» **Goal of the exercise**
Please restate, word for word, the lines below that begin at the one with "fetch := if" and end at the one with "def execInvalidate (r". Leave out all other lines.

» **Recorded data**

———

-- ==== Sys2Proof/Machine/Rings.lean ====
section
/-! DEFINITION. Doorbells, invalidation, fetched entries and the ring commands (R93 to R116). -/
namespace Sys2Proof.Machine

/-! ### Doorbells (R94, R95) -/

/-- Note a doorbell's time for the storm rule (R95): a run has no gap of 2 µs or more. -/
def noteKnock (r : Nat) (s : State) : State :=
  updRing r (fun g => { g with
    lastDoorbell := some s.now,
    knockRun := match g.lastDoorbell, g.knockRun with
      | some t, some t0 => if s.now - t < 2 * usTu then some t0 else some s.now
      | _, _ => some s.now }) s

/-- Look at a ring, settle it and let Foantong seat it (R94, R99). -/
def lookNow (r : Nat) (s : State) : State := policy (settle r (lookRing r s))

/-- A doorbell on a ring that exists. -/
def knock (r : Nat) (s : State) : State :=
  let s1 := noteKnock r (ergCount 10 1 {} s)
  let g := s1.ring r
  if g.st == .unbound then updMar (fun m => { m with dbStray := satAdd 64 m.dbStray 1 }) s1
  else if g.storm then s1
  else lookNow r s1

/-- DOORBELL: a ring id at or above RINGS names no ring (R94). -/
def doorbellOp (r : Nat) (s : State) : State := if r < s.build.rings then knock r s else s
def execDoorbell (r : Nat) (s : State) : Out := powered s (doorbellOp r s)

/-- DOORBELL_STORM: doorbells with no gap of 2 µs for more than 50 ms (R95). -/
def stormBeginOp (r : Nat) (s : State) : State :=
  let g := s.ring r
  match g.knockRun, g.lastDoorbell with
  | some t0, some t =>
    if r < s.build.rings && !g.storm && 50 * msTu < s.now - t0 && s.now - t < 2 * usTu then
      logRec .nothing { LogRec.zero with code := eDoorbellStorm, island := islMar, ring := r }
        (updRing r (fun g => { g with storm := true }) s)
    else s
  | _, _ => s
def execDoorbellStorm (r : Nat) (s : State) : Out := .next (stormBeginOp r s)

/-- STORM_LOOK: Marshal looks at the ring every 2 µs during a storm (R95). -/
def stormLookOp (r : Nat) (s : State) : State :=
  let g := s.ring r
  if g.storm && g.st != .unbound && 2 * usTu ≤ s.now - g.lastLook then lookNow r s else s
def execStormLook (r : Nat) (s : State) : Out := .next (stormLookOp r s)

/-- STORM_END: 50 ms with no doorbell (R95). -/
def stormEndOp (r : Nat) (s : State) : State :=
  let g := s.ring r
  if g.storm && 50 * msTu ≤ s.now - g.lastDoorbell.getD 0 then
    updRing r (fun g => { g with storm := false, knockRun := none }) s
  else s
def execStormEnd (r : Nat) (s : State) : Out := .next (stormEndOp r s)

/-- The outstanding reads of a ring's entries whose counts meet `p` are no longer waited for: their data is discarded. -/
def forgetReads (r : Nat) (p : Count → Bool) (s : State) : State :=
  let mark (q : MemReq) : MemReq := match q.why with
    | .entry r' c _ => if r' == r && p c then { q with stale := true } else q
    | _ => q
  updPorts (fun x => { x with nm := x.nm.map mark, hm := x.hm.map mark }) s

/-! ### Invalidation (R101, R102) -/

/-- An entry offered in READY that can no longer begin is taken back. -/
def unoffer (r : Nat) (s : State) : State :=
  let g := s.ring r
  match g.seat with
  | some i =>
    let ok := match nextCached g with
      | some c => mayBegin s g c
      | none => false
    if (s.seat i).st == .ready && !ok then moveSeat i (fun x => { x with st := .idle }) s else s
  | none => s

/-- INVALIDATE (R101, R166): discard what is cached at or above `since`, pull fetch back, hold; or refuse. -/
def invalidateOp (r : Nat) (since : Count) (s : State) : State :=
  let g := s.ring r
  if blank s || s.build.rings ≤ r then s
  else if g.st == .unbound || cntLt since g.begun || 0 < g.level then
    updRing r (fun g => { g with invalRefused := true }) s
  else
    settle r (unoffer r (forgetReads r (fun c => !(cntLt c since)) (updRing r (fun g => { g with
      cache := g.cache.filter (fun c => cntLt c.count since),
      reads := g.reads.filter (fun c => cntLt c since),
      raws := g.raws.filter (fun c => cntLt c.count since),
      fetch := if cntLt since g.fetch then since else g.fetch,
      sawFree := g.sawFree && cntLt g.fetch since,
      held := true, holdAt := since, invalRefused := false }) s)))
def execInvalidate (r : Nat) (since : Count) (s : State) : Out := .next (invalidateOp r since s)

———

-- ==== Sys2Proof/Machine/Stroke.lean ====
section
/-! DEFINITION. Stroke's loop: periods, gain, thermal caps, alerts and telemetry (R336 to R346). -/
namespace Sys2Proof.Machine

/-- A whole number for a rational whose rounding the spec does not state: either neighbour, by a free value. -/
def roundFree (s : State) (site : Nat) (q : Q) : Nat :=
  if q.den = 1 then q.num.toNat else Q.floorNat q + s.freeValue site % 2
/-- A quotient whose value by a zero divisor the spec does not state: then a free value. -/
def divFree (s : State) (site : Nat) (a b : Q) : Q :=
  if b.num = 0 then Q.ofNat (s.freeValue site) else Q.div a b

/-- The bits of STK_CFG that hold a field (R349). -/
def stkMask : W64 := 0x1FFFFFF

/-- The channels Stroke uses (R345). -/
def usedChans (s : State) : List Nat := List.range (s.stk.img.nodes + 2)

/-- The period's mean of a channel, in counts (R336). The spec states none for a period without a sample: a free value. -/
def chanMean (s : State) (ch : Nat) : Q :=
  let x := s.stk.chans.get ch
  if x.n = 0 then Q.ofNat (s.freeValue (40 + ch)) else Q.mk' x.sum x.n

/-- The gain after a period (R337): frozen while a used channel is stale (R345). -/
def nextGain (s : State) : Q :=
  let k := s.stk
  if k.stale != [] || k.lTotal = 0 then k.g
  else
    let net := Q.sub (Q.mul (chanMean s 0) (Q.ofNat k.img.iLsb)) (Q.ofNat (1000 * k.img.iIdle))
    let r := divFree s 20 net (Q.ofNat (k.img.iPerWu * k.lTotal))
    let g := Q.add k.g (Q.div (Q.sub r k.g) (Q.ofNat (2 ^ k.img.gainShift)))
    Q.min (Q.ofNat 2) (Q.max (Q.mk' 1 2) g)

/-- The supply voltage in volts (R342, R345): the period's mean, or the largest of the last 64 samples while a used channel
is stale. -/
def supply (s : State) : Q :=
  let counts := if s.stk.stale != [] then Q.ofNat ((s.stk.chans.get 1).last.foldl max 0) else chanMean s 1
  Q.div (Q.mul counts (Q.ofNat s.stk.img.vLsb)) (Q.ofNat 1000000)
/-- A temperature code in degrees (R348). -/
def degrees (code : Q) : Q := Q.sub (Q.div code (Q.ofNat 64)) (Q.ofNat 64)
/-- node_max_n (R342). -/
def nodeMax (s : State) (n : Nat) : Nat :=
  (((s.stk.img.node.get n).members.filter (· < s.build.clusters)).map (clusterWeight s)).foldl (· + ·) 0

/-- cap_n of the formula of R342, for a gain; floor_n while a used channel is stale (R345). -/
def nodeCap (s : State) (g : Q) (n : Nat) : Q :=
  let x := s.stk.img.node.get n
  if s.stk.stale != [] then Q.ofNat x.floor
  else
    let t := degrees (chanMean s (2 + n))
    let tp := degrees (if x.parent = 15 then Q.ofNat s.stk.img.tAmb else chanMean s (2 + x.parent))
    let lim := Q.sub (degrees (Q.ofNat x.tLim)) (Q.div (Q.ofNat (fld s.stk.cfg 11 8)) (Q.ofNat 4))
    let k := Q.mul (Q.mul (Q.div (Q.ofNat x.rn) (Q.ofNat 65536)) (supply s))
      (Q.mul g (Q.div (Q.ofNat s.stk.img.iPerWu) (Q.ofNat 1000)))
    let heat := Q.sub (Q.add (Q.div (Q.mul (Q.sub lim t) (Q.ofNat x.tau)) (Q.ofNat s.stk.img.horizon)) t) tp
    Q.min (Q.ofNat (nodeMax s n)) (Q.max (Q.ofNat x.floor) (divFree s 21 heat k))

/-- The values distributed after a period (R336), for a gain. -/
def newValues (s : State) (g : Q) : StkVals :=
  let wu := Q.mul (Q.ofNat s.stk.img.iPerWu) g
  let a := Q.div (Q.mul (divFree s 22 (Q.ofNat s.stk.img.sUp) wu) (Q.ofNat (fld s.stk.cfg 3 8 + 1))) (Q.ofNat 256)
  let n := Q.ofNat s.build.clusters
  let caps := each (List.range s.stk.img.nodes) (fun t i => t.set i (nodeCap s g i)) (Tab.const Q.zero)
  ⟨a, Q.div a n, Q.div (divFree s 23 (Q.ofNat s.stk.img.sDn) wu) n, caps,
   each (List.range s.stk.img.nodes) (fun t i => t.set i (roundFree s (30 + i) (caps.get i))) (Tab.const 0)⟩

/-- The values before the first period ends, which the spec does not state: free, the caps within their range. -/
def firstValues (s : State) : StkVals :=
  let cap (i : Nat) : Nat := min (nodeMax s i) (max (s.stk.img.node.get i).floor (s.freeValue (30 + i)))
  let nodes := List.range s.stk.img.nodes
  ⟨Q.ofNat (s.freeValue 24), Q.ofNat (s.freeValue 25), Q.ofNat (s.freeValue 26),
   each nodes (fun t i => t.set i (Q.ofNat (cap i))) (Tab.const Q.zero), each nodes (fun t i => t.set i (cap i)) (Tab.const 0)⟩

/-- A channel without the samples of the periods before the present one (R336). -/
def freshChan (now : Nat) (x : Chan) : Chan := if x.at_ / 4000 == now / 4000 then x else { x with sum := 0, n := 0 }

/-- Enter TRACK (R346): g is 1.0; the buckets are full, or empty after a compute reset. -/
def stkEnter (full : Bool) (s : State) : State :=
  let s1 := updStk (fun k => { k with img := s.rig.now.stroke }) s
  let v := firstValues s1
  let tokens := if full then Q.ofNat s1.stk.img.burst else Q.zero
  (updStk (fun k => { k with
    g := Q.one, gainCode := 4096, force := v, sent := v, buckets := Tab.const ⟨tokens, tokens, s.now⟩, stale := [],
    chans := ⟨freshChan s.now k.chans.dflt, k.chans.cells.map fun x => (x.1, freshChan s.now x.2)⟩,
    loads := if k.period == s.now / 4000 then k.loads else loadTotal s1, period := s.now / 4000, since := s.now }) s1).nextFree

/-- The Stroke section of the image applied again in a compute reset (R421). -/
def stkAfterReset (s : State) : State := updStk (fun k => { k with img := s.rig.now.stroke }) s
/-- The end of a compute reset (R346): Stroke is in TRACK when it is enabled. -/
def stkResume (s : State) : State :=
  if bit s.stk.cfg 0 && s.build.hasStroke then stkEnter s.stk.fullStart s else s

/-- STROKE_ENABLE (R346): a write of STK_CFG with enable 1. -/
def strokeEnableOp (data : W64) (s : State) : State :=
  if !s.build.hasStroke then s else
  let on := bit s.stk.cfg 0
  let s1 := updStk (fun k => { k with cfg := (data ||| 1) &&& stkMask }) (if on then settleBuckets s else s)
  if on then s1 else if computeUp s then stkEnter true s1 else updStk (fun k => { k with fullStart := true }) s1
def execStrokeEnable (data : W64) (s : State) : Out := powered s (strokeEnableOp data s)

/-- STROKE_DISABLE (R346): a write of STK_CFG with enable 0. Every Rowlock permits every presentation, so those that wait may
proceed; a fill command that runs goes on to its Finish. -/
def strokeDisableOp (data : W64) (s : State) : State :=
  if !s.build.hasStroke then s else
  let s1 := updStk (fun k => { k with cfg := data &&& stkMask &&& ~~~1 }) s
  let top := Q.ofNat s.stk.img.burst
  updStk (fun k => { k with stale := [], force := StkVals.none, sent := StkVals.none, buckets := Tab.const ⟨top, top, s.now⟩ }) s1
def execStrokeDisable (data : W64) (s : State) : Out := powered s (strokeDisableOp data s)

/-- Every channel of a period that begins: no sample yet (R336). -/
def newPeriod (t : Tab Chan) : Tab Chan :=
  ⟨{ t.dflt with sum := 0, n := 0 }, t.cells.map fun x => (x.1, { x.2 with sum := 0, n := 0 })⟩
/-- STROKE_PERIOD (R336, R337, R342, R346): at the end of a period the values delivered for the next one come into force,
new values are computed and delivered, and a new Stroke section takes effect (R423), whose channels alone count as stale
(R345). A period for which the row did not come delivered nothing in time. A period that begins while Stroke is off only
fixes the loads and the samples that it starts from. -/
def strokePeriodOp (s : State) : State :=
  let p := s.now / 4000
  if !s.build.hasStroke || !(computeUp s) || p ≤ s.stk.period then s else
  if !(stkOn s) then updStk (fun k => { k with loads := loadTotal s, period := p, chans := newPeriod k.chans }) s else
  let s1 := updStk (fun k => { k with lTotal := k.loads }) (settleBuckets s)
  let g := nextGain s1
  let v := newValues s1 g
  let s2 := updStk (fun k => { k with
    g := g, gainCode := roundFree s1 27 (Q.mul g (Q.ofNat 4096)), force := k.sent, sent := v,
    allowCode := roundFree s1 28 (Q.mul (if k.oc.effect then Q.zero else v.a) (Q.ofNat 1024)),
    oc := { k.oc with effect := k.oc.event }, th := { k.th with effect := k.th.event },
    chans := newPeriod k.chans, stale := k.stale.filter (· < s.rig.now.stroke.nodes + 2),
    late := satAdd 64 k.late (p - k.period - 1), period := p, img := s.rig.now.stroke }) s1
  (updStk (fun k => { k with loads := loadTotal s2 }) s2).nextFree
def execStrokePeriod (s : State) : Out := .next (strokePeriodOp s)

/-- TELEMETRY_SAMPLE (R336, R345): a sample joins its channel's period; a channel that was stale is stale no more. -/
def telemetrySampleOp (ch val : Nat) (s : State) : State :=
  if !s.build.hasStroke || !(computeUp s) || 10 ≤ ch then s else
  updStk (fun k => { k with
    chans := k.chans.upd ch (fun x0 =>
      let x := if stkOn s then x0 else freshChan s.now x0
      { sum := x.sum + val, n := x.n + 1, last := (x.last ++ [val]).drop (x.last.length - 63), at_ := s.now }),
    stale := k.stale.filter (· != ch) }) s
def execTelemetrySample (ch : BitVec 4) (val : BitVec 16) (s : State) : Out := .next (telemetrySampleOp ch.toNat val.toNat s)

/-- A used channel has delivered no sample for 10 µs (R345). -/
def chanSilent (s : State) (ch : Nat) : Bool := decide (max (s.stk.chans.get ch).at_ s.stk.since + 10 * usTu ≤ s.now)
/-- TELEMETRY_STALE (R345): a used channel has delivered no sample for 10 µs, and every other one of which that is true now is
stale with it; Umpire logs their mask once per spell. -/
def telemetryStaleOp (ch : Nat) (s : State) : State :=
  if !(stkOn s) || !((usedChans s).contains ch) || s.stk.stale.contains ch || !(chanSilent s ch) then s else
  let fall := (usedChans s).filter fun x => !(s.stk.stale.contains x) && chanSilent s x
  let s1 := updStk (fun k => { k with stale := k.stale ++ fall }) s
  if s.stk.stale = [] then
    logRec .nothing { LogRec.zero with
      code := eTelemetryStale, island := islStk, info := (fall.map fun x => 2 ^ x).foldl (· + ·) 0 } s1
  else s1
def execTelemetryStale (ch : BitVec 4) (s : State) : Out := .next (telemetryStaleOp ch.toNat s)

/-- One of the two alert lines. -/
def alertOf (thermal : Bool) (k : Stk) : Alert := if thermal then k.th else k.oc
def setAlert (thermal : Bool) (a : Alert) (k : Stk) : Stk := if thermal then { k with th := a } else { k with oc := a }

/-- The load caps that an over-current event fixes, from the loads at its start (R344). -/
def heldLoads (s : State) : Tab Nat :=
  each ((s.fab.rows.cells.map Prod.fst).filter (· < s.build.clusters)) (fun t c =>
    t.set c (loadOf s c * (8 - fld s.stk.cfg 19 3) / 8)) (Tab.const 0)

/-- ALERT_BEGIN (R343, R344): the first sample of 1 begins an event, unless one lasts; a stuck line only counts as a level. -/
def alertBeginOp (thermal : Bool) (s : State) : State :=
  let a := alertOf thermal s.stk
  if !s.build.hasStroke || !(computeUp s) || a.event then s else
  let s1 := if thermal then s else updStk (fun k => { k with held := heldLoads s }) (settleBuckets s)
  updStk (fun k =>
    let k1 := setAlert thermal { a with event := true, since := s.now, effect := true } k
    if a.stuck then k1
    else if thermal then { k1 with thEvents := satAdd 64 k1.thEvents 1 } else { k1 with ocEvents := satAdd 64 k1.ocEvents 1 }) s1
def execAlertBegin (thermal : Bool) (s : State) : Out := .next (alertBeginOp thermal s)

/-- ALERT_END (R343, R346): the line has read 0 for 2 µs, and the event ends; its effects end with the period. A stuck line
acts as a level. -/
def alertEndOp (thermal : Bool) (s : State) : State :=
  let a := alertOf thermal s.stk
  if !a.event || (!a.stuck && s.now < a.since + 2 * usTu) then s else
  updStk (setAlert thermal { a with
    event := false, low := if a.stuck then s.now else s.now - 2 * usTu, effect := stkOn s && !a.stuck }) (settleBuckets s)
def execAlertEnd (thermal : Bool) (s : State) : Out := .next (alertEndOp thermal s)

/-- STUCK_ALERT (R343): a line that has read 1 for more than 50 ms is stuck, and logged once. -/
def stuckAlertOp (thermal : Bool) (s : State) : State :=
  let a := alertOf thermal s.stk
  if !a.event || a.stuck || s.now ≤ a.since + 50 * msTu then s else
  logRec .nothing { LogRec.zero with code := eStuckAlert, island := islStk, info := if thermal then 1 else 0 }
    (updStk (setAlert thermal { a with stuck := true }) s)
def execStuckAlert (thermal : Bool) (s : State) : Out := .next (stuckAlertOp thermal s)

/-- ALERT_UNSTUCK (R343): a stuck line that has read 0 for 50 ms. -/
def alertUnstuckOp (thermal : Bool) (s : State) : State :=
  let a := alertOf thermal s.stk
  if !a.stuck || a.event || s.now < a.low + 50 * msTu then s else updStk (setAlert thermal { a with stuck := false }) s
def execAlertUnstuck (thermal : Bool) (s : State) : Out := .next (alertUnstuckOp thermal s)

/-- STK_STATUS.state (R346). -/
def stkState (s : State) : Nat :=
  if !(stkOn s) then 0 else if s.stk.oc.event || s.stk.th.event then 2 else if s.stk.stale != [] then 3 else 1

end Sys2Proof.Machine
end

———

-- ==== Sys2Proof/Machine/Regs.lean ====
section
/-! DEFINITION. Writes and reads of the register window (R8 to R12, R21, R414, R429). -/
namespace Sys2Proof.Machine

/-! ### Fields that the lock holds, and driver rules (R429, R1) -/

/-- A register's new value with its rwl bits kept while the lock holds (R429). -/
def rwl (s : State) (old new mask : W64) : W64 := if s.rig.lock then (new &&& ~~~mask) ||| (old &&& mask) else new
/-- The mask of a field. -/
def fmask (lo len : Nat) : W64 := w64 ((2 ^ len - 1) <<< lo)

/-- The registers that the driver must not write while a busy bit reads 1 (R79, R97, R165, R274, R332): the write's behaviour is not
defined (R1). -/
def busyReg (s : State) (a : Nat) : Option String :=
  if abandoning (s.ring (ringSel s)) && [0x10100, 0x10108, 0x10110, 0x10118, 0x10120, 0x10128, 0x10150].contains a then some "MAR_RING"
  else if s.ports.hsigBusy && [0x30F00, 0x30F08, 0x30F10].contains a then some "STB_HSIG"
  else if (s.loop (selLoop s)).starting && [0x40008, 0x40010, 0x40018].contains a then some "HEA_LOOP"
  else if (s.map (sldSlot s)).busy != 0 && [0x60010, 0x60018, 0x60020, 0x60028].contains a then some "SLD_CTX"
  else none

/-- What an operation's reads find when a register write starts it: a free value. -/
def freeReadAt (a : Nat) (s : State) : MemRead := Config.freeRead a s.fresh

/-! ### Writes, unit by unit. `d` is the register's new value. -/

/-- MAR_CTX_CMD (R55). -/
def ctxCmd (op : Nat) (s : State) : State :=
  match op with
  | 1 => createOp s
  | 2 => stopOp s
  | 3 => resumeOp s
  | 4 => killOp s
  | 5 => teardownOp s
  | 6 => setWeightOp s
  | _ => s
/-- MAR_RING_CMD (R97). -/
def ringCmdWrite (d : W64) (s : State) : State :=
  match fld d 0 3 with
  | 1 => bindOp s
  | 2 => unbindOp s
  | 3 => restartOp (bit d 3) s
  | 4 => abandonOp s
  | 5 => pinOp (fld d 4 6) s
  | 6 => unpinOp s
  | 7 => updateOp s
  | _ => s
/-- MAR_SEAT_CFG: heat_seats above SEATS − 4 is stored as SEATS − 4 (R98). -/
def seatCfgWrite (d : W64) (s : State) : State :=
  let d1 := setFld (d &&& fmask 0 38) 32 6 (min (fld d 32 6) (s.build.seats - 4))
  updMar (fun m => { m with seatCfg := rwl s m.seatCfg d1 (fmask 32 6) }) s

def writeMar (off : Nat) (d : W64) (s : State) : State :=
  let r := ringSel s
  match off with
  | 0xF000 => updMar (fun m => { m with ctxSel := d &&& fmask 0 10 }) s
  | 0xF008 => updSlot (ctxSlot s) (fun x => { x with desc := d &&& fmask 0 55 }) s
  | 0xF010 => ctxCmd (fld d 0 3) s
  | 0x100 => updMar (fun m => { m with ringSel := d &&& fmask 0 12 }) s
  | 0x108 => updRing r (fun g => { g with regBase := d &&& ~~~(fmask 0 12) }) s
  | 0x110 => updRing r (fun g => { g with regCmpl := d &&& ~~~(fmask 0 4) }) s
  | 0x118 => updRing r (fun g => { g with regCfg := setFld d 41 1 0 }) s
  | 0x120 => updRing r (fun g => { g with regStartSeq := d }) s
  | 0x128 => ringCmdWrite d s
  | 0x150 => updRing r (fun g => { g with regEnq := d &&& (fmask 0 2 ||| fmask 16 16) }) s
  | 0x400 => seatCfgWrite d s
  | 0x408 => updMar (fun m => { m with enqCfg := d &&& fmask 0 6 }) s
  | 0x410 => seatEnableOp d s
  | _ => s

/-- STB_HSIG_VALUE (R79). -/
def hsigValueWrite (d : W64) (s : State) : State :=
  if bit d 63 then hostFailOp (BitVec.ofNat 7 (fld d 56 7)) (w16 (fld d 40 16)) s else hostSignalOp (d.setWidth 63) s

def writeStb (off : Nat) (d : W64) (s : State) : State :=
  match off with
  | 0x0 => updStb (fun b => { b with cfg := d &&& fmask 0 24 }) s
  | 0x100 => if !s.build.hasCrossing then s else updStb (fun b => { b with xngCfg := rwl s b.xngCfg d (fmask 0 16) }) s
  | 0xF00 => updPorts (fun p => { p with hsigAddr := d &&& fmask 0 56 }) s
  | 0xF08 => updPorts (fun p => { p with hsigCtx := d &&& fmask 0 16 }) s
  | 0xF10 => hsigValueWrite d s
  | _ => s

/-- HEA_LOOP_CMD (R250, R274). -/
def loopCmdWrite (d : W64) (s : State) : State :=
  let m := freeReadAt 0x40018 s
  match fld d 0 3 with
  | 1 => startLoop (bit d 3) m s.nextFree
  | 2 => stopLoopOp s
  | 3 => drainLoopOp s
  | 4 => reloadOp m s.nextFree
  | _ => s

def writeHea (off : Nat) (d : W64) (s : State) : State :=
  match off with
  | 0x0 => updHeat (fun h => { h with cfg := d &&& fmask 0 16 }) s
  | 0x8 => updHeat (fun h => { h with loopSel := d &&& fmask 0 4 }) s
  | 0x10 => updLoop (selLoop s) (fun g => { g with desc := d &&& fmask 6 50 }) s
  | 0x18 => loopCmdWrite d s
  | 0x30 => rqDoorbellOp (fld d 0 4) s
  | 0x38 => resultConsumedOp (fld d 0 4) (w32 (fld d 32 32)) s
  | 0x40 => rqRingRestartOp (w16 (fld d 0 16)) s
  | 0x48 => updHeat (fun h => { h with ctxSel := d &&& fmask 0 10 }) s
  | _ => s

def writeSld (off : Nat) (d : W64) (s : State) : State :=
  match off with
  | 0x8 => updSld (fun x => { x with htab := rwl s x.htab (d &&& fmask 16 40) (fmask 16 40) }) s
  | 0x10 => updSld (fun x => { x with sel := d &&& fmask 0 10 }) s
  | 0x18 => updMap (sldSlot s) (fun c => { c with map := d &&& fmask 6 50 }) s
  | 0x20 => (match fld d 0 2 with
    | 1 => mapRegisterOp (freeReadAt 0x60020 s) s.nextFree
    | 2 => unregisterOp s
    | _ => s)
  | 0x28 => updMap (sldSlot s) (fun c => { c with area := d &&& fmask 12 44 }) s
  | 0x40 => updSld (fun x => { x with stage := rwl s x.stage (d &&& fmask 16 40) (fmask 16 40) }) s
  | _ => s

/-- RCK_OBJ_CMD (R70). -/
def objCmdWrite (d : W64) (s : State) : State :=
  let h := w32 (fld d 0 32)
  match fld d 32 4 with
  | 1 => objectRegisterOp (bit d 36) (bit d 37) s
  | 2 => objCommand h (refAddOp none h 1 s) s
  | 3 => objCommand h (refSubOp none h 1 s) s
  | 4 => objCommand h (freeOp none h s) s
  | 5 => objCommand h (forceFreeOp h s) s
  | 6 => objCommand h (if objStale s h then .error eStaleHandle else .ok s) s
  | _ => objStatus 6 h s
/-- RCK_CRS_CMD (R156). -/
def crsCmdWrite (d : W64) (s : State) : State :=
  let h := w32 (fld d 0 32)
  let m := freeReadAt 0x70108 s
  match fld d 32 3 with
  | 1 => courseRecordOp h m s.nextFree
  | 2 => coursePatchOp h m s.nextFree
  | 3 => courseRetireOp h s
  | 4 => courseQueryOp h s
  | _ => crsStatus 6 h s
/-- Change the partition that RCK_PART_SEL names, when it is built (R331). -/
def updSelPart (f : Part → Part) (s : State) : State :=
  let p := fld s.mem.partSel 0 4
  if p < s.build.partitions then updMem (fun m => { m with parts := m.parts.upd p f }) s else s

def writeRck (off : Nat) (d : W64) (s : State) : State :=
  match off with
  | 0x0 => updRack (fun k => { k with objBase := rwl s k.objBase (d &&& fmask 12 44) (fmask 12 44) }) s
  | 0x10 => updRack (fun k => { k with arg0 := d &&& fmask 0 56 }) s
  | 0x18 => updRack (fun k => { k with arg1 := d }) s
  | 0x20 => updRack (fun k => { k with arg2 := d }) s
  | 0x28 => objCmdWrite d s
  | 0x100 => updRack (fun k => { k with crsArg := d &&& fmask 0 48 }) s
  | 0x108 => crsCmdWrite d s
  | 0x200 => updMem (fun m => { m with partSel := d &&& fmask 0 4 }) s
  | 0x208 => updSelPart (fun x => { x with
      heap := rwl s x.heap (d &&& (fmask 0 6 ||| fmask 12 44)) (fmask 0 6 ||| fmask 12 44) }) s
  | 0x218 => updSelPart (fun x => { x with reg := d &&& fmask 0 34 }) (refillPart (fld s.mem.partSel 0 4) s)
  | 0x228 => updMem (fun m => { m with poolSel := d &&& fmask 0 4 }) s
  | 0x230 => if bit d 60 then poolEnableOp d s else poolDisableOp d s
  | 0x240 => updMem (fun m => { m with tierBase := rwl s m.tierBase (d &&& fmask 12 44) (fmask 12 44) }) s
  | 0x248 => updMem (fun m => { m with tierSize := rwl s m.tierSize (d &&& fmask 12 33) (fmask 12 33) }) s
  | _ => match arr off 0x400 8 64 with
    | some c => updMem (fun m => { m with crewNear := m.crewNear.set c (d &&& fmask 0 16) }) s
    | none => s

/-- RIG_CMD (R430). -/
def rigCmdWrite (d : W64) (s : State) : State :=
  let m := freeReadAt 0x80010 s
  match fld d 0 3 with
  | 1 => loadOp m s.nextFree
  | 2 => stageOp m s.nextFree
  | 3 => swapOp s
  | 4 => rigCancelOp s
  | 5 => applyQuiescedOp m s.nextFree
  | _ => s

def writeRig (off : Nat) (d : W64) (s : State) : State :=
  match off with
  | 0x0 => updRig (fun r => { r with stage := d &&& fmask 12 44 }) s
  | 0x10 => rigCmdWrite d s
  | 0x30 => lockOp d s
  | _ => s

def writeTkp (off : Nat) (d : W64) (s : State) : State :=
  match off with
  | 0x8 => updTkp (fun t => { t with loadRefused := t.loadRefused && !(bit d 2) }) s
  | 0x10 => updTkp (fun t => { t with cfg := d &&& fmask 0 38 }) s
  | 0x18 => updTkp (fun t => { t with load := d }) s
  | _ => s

———

» **Result**
      fetch := if cntLt since g.fetch then since else g.fetch,
      sawFree := g.sawFree && cntLt g.fetch since,
      held := true, holdAt := since, invalRefused := false }) s)))
def execInvalidate (r : Nat) (since : Count) (s : State) : Out := .next (invalidateOp r since s)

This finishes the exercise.